> _Task prompt_
Of the lines below, copy those that hold the word "doneUs".

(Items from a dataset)
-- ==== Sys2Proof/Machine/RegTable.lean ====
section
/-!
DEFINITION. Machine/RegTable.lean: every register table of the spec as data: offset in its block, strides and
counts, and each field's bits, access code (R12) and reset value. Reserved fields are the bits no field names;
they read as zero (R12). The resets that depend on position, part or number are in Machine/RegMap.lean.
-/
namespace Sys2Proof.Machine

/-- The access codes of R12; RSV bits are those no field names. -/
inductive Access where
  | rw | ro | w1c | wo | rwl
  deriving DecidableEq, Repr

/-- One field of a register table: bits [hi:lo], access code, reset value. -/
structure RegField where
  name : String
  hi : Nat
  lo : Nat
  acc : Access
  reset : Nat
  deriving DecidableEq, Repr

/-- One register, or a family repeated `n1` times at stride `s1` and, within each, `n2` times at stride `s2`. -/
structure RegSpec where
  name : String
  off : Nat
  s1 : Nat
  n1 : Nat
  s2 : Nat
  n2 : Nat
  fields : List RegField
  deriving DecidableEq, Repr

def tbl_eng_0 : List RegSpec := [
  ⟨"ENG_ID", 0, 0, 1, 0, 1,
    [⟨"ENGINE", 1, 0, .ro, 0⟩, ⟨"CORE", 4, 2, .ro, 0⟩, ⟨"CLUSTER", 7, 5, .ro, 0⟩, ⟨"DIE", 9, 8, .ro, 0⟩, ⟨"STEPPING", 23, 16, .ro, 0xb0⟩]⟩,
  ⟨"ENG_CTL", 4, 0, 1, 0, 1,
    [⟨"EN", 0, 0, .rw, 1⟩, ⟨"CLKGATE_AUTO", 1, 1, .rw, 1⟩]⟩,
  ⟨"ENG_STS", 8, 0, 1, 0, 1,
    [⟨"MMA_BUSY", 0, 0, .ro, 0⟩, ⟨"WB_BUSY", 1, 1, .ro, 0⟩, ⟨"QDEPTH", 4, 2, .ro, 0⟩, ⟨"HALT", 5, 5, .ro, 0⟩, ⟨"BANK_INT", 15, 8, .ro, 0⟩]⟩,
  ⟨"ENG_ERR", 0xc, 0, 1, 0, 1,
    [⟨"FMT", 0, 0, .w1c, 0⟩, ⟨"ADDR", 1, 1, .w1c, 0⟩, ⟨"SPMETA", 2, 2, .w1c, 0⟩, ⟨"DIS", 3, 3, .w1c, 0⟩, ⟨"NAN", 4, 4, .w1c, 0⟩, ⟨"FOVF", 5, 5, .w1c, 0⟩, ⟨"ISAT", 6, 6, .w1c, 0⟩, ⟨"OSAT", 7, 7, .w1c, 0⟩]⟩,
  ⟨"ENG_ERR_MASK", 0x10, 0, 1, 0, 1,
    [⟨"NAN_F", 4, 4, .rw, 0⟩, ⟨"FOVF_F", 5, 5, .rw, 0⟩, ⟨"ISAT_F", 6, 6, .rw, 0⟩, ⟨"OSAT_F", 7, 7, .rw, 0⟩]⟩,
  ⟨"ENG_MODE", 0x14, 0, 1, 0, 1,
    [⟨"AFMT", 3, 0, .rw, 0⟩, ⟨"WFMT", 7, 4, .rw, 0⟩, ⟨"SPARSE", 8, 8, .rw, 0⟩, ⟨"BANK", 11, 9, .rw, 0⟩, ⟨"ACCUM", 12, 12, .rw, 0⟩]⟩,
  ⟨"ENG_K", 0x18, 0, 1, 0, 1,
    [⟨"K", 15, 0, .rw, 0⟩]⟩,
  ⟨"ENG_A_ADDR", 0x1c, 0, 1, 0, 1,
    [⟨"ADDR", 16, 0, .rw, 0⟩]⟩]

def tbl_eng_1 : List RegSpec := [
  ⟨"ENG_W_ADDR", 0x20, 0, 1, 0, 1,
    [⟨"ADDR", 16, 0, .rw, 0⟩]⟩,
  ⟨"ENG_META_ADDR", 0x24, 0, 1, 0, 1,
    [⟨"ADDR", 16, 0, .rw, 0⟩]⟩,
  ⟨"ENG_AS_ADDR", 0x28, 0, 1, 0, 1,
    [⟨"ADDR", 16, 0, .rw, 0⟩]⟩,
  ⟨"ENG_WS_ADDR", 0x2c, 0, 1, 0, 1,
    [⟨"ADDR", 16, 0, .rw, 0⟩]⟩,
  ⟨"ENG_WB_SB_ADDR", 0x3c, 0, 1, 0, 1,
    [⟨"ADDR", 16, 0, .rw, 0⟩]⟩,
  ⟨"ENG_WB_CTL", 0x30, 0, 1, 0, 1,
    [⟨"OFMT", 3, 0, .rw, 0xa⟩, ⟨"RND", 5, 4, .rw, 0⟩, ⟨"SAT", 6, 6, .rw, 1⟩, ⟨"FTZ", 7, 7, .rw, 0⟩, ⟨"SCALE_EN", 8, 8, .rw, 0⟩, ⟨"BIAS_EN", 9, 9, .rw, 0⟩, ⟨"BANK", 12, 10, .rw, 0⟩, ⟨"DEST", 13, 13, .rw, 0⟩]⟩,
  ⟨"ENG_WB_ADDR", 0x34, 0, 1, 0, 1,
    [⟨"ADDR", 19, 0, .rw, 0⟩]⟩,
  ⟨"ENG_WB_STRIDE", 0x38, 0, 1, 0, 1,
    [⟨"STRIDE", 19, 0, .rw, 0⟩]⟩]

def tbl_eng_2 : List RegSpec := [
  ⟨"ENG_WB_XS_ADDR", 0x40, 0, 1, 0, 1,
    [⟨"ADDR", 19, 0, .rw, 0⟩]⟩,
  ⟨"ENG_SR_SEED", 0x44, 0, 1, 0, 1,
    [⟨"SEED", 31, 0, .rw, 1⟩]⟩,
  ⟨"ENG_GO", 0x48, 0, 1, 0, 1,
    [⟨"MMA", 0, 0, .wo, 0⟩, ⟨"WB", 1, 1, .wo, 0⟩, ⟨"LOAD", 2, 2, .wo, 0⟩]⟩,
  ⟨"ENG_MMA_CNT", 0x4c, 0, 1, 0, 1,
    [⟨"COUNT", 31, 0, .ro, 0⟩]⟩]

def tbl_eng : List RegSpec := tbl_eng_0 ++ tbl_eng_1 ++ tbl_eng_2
==
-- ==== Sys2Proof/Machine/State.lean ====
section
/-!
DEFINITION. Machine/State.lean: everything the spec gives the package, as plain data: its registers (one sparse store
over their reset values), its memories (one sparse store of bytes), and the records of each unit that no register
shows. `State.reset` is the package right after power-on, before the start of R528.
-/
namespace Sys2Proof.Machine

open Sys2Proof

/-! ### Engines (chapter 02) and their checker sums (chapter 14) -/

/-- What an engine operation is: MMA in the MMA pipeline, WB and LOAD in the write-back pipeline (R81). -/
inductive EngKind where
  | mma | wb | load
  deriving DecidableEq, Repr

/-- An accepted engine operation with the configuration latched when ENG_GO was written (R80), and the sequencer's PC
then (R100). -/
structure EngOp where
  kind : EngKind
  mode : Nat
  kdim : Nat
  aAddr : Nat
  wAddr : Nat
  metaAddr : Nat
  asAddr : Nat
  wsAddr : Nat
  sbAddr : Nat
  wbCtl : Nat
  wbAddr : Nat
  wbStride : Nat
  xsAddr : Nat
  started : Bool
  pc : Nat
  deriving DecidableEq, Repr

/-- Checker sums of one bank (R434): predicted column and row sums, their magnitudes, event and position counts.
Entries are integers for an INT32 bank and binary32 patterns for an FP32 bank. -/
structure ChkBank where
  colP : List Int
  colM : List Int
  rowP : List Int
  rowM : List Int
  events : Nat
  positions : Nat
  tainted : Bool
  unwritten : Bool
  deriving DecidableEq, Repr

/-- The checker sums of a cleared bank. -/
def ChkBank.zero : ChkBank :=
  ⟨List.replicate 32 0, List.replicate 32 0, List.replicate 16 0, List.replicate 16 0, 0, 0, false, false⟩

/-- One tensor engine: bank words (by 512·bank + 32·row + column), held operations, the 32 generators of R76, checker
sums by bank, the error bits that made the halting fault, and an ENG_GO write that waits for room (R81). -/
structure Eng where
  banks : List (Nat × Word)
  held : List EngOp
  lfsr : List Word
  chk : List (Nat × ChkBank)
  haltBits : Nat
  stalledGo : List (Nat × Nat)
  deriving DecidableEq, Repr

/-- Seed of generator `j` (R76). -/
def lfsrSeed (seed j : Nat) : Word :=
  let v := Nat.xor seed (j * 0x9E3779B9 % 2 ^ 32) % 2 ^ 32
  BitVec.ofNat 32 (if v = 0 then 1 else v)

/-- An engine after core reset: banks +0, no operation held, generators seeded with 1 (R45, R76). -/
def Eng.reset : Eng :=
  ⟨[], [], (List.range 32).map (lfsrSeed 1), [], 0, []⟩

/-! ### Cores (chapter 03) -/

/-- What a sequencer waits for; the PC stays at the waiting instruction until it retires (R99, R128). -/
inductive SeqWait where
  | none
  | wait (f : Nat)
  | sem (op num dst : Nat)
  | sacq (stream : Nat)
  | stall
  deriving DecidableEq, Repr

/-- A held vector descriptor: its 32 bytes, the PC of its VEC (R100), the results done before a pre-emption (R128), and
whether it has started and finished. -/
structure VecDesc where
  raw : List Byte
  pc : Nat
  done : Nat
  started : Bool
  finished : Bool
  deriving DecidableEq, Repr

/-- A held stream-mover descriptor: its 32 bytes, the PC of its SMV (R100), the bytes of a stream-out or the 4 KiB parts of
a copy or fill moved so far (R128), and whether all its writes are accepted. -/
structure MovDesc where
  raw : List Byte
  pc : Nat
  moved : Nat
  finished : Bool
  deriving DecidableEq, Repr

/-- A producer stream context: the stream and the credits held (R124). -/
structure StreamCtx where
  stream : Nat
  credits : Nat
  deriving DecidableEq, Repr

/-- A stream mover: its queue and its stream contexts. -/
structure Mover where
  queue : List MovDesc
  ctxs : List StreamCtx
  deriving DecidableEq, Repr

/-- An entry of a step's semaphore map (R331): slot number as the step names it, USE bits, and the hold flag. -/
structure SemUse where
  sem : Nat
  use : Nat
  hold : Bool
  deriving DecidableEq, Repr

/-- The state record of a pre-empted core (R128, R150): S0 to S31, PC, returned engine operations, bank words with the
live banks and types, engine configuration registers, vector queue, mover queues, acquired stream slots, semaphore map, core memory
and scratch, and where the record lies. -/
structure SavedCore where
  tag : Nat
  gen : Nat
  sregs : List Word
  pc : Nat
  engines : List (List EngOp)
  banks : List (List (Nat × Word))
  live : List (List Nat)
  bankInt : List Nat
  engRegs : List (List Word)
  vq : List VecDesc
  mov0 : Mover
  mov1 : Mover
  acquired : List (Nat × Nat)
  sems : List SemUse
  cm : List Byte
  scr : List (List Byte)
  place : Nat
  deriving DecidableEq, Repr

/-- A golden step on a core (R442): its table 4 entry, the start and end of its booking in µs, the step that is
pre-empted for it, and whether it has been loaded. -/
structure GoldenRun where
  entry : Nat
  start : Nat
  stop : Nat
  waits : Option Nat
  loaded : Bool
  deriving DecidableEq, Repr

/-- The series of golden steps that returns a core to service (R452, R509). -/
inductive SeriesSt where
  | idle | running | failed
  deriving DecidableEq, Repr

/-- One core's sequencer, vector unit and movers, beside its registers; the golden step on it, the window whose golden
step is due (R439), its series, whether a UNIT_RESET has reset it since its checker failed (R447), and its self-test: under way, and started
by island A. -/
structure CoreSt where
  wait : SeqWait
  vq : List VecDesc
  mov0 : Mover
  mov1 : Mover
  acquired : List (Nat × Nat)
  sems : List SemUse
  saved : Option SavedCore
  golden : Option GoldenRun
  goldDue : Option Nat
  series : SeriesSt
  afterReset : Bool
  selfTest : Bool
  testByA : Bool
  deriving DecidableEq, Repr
---
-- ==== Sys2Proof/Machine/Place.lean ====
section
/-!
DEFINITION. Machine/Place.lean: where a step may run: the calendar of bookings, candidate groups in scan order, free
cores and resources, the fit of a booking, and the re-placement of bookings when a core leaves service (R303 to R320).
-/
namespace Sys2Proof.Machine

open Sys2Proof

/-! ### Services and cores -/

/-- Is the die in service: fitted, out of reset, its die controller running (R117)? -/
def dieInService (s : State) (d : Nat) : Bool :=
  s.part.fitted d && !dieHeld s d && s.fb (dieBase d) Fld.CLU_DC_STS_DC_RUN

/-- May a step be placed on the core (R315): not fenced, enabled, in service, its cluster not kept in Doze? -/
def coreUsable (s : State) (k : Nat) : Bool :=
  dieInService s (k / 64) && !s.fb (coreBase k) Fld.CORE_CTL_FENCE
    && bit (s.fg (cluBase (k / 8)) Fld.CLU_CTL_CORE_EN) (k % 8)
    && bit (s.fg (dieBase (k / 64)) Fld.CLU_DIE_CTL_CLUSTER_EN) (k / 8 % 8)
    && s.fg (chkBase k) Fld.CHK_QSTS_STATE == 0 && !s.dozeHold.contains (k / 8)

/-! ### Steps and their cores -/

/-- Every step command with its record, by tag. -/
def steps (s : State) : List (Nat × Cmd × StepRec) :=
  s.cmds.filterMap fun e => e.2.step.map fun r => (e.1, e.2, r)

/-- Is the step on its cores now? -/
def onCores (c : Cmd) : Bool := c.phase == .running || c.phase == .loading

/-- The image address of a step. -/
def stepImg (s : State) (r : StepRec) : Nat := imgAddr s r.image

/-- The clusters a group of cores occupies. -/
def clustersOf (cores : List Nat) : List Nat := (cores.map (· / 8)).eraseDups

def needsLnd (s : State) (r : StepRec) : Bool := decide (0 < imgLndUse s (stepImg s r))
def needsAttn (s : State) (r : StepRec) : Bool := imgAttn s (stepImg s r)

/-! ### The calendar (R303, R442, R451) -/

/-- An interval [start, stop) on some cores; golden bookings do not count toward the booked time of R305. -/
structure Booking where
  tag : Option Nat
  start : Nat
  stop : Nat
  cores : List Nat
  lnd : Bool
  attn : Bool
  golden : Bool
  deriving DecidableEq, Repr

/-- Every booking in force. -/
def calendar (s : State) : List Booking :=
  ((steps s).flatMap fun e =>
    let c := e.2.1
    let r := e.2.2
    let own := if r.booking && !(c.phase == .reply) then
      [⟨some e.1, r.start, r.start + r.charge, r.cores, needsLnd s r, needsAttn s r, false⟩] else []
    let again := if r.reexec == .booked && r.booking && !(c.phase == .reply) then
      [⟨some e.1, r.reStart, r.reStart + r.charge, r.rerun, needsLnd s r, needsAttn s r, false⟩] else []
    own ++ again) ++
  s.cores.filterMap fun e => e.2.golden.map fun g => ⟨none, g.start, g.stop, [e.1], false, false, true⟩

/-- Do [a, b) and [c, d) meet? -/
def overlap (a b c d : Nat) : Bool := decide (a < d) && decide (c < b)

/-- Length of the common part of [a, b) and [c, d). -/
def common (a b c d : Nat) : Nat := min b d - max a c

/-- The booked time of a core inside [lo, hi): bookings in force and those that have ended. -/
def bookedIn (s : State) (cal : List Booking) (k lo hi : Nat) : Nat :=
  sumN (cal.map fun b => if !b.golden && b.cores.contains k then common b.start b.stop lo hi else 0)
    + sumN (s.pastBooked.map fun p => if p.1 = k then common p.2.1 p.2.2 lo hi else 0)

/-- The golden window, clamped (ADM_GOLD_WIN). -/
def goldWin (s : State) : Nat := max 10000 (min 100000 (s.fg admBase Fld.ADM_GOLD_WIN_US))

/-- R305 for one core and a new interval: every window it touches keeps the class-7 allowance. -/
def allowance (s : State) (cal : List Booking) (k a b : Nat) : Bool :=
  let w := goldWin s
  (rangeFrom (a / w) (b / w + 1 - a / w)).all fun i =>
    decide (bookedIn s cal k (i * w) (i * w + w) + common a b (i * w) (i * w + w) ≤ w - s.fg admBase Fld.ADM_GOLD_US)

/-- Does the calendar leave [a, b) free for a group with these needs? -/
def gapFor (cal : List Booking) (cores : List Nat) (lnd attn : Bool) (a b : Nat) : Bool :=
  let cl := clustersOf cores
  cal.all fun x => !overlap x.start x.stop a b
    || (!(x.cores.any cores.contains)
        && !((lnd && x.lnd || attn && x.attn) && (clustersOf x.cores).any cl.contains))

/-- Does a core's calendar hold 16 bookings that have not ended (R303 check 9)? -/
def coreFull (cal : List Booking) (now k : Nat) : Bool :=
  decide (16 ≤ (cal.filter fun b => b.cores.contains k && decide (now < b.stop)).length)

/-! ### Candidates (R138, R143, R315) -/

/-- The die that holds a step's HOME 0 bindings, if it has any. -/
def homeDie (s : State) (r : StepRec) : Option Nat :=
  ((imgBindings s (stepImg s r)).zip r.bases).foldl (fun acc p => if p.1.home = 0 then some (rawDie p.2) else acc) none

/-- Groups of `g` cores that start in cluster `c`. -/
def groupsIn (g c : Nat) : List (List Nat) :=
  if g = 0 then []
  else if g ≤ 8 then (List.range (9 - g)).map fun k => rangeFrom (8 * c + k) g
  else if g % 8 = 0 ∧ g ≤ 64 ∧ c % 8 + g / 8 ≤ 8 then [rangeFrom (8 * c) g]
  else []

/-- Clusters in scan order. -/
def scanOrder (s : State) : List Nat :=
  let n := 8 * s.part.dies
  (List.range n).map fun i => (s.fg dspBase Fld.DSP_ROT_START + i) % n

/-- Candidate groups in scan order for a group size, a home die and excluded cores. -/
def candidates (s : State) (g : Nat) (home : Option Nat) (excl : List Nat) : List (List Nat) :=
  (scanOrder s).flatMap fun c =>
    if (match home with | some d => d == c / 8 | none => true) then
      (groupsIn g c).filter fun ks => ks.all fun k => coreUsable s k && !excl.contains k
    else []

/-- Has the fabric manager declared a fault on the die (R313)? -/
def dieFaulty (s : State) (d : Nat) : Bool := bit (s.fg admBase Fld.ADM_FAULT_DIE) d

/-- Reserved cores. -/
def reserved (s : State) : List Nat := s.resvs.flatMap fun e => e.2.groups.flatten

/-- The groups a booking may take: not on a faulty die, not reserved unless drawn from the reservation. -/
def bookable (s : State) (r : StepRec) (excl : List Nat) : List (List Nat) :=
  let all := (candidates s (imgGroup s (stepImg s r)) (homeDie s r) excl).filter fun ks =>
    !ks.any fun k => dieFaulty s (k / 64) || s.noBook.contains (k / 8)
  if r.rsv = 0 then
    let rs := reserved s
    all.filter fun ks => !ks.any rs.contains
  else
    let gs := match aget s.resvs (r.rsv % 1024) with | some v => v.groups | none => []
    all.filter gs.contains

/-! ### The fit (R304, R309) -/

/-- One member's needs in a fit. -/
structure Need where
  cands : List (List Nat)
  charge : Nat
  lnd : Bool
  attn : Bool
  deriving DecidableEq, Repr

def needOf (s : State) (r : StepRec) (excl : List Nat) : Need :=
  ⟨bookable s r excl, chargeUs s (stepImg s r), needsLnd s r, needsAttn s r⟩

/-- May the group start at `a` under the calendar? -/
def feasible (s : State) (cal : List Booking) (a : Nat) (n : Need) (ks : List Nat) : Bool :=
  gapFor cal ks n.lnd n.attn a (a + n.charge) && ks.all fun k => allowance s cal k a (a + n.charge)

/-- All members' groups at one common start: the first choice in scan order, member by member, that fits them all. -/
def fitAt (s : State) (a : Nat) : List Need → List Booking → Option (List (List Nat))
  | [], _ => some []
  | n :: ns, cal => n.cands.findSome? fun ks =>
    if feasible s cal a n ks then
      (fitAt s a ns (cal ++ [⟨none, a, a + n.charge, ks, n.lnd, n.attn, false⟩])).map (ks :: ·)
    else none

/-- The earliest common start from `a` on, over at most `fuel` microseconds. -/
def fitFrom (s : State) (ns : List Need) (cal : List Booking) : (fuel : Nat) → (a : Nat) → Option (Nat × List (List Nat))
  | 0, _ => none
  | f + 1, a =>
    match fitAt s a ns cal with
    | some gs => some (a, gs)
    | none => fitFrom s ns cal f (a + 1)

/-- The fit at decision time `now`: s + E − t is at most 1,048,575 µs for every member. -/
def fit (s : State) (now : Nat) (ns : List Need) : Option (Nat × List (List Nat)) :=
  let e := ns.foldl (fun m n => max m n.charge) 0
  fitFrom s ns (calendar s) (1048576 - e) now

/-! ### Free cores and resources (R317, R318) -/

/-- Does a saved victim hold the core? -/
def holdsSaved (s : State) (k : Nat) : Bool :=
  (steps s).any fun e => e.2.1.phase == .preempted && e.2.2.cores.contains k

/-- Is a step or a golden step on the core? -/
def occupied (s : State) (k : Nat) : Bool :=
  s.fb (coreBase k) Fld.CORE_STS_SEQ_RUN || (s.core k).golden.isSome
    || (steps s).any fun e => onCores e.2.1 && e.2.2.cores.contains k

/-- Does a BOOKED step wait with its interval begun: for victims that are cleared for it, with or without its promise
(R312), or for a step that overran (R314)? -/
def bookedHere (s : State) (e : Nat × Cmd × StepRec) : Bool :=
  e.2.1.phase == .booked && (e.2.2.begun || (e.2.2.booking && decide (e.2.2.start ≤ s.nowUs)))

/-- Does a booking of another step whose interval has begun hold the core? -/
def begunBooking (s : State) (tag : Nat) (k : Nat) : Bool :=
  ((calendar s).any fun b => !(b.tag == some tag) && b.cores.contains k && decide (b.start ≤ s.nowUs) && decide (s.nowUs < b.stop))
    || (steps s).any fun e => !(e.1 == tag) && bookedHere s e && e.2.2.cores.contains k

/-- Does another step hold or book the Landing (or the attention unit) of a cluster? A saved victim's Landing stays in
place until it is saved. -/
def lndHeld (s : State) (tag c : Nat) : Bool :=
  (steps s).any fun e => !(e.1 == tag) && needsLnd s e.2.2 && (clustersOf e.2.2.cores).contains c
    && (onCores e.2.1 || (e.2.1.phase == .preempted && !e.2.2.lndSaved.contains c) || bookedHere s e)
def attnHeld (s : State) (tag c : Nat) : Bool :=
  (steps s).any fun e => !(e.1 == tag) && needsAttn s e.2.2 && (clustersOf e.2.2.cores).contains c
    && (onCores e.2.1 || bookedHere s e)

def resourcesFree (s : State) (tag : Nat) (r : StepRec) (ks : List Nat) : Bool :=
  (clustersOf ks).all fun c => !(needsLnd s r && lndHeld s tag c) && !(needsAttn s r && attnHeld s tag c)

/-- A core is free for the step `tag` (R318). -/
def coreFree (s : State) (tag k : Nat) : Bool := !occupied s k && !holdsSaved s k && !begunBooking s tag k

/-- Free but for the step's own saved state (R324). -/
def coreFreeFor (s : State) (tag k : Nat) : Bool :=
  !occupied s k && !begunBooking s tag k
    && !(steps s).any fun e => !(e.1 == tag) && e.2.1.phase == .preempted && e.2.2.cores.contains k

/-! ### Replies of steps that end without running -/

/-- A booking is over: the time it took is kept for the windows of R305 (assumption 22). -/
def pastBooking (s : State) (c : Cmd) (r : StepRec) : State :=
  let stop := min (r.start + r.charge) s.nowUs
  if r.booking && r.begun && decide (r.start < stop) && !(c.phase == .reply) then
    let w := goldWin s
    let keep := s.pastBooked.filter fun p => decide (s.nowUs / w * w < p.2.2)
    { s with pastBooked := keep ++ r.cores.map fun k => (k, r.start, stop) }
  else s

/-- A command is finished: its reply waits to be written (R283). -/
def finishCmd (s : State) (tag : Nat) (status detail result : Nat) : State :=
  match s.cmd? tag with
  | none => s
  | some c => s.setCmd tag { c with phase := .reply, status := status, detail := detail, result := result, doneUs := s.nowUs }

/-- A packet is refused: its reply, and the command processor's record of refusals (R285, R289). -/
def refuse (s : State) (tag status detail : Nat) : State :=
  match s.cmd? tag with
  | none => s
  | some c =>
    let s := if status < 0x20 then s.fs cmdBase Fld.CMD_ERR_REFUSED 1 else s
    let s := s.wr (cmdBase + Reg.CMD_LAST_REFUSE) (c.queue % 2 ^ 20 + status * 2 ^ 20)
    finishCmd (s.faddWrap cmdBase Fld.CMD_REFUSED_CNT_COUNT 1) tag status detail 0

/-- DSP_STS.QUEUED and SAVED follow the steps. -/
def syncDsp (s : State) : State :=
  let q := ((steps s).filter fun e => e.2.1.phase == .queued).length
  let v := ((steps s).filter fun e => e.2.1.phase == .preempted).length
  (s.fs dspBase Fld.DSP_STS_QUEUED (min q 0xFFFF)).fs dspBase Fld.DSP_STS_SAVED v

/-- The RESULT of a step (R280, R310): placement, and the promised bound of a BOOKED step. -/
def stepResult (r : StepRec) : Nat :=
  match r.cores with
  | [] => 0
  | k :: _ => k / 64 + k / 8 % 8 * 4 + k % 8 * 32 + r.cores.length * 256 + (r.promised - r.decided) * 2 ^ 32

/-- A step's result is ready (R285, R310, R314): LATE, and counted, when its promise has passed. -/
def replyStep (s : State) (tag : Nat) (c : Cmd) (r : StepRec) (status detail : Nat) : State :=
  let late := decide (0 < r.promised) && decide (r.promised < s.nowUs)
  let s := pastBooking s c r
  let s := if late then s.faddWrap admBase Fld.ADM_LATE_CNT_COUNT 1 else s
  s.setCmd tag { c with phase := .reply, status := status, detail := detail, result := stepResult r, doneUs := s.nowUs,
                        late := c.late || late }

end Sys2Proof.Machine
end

> _Output for this task_
  | some c => s.setCmd tag { c with phase := .reply, status := status, detail := detail, result := result, doneUs := s.nowUs }
  s.setCmd tag { c with phase := .reply, status := status, detail := detail, result := stepResult r, doneUs := s.nowUs,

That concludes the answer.